Pour que vous me parliez, je me suis mis en prière,
Mais je n’entendais rien que le vent qui faisait battre mon volet,
Que la pluie et cette sourde plainte de mon cœur.
Ne tardez plus, car, dans mon âge mûr,
Je sens que j’ai besoin de votre conseil.
Ah ! Pourquoi vous cachez-vous ainsi ?
Pourquoi mettre entre vous et moi des siècles d’ombre et de silence ?
Je suis prêt à sentir votre main dans la mienne,
Mais j’étreins le vide tout à coup,
Je n’aurais jamais cru qu’il fût aussi difficile de la saisir.

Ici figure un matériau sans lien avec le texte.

/-- The top bit of the polynomial keeps a 1 that is shifted out (its constant term, R149(d)), so only zero shifts to zero. -/
theorem crcShift_eq_zero_iff (c : Byte) : crcShift c = 0x00 ↔ c = 0x00 := by
  refine ⟨fun h => ?_, by rintro rfl; rfl⟩
  have hhalf := congrArg BitVec.toNat (BitVec.xor_eq_zero_iff.mp h)
  have hlow : c.getLsbD 0 = decide (c.toNat % 2 = 1) := Nat.testBit_zero c.toNat
  rw [hlow, BitVec.toNat_ushiftRight, Nat.shiftRight_one] at hhalf
  apply BitVec.eq_of_toNat_eq
  by_cases hodd : c.toNat % 2 = 1
  · rw [if_pos (decide_eq_true hodd)] at hhalf
    bv_omega
  · rw [if_neg (by simpa using hodd)] at hhalf
    bv_omega

/-! ### The bits reversed -/

theorem reverse_ushiftRight_one (c : Byte) : (c >>> 1).reverse = c.reverse <<< 1 := by
  ext i hi
  simp only [BitVec.getElem_reverse, BitVec.getMsbD_ushiftRight, BitVec.getElem_shiftLeft, hi, decide_true,
    Bool.true_and]

theorem reverse_xor (a b : Byte) : (a ^^^ b).reverse = a.reverse ^^^ b.reverse := by
  ext i hi
  simp only [BitVec.getElem_reverse, BitVec.getMsbD_xor, BitVec.getElem_xor]

/-! ### Many bit steps -/

theorem iterate_crcShift_xor (n : Nat) (a b : Byte) :
    crcShift^[n] (a ^^^ b) = crcShift^[n] a ^^^ crcShift^[n] b := by
  induction n generalizing a b with
  | zero => rfl
  | succ n ih => rw [Function.iterate_succ_apply, crcShift_xor, ih]; rfl

theorem iterate_crcShift_eq_zero_iff (n : Nat) (c : Byte) : crcShift^[n] c = 0x00 ↔ c = 0x00 := by
  induction n with
  | zero => rfl
  | succ n ih => rw [Function.iterate_succ_apply', crcShift_eq_zero_iff, ih]

theorem crc8Bits_xor (n : Nat) (c d : Byte) :
    (crc8Bits n (c, d)).1 ^^^ (crc8Bits n (c, d)).2 = crcShift^[n] (c ^^^ d) := by
  induction n generalizing c d with
  | zero => rfl
  | succ n ih => rw [crc8Bits_succ, ih, crc8Bit_xor]; rfl

/-- Each bit step shifts the data byte by one (R142). -/
theorem crc8Bits_snd (n : Nat) (c d : Byte) : (crc8Bits n (c, d)).2 = d >>> n := by
  induction n generalizing c d with
  | zero => exact (BitVec.ushiftRight_zero d).symm
  | succ n ih => rw [crc8Bits_succ, crc8Bit_eq, ih, ← BitVec.shiftRight_add, Nat.add_comm]

/-- Eight bit steps use up the data byte (R143). -/
theorem crc8Byte_eq (c d : Byte) : crc8Byte c d = crcShift^[8] (c ^^^ d) := by
  rw [← crc8Bits_xor, crc8Bits_snd, BitVec.ushiftRight_eq_zero le_rfl, BitVec.xor_zero, crc8Byte]

/-! ### Sequences of bytes -/

/-- The byte step is linear in remainder and data together. -/
theorem crc8Byte_xor (c e a b : Byte) : crc8Byte (c ^^^ e) (a ^^^ b) = crc8Byte c a ^^^ crc8Byte e b := by
  rw [crc8Byte_eq, crc8Byte_eq, crc8Byte_eq, ← iterate_crcShift_xor]
  ac_rfl

theorem foldl_crc8Byte_zipWith_xor (c e : Byte) (a b : List Byte) (h : a.length = b.length) :
    (List.zipWith (· ^^^ ·) a b).foldl crc8Byte (c ^^^ e) = a.foldl crc8Byte c ^^^ b.foldl crc8Byte e := by
  induction a generalizing b c e with
  | nil => cases b with
    | nil => rfl
    | cons y b => cases h
  | cons x a ih => cases b with
    | nil => cases h
    | cons y b =>
      simp only [List.zipWith_cons_cons, List.foldl_cons, crc8Byte_xor]
      exact ih _ _ b (Nat.succ.inj h)

/-- What is added to the remainder is shifted by every bit that follows. -/
theorem foldl_crc8Byte_xor (c e : Byte) (bs : List Byte) :
    bs.foldl crc8Byte (c ^^^ e) = bs.foldl crc8Byte c ^^^ crcShift^[8 * bs.length] e := by
  induction bs generalizing c e with
  | nil => rfl
  | cons b bs ih =>
    have hstep : crc8Byte (c ^^^ e) b = crc8Byte c b ^^^ crcShift^[8] e := by
      rw [crc8Byte_eq, crc8Byte_eq, ← iterate_crcShift_xor]; ac_rfl
    rw [List.foldl_cons, List.foldl_cons, hstep, ih, ← Function.iterate_add_apply, List.length_cons, Nat.mul_succ]

/-- What is added to a byte is shifted by every bit from that byte on. -/
theorem foldl_crc8Byte_set_xor (c e : Byte) (bs : List Byte) (i : Nat) (h : i < bs.length) :
    (bs.set i (bs[i] ^^^ e)).foldl crc8Byte c = bs.foldl crc8Byte c ^^^ crcShift^[8 * (bs.length - i)] e := by
  induction bs generalizing c i with
  | nil => cases h
  | cons b bs ih => cases i with
    | zero =>
      have hstep : crc8Byte c (b ^^^ e) = crc8Byte (c ^^^ e) b := by
        rw [crc8Byte_eq, crc8Byte_eq]; ac_rfl
      exact (congrArg (bs.foldl crc8Byte) hstep).trans (foldl_crc8Byte_xor c e (b :: bs))
    | succ i =>
      simp only [List.getElem_cons_succ, List.set_cons_succ, List.foldl_cons, List.length_cons, Nat.add_sub_add_right]
      exact ih _ i (Nat.lt_of_succ_lt_succ h)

Vous êtes fixe dans ma pensée.
Il faut que j’aille à la conquête de votre pauvreté
Comme à la conquête d’un lys dans les difficultés d’une croisade.
Ayez pitié de moi, Patriarche !
Si loin, et si proche : car vous veillez singulièrement sur ma vie !
Vous ne m’avez rien refusé que de vous laisser entendre et voir.
Mon cœur s’emplit de piété quand je pense
Qu’à toutes mes heures d’amertume vous êtes là !
J’aime, de vous, jusqu’aux images les plus banales,
Jusqu’aux statues bariolées qui se dressent sur l’autel villageois,
Qui vous représentent avec une équerre, un bâton ou une règle à la main.
Vous, le bafoué,
Dont le nom seul est une gêne sur les lèvres du chrétien tiède,
Et un blasphème sur celles de l’impie,
Recevez ici mon hommage. (…)
Souvenez-vous de votre sortie d’Egypte,
Quand la persécution eut pris fin, quel arc-en-ciel se leva sur les vergers sonores !
Mais ces merveilles ne furent rien,
en comparaison de celles que vous avez contemplées au moment où, comme un lys,
La main de votre divin Fils s’est posée sur votre paupière pour la clore.
L’ombre peut régner dans ma chambre.
Il y a de la lumière au-dehors.
Vous m’êtes témoin, ô Saint Joseph !
Que les seules vraies joies que j’ai goûtées,
C’est dans l’ombre quand je me sens avec vous.
Lorsque l’on est privé d’honneurs, combien il est doux d’aimer son métier, de se dire que L’on travaille sur votre établi et que notre famille contemple notre œuvre du moins avec l’œil bienveillant de la foi !
Qu’Ils en ont vu, Jésus et Marie, d’hommes qui vous tenaient pour peu de chose,
Qui dressaient en face de votre boutique aux meubles simples et honnêtes leur art décoratif !
Ce n’est pas chez vous qu’un Pilate eût commandé son lavabo, Hérode son lit, César sa chaise.
Ils s’adressaient aux fournisseurs officiels qui en recevaient de la gloire.
Mais vous, Patron bien-aimé, vous avez déposé dans le cœur des ouvriers de bonne volonté,
A qui ne vont point les faveurs des puissants de ce monde, cette graine cachée qui s’appelle l’amour et qui ne se vend ni ne s’achète.
Cette graine, vous la faites tant fructifier en moi,
Et embaumer, que ma bouche ne sait vous dire mon allégresse.
Donnez-moi l’ombre, sinon mon amour est mort.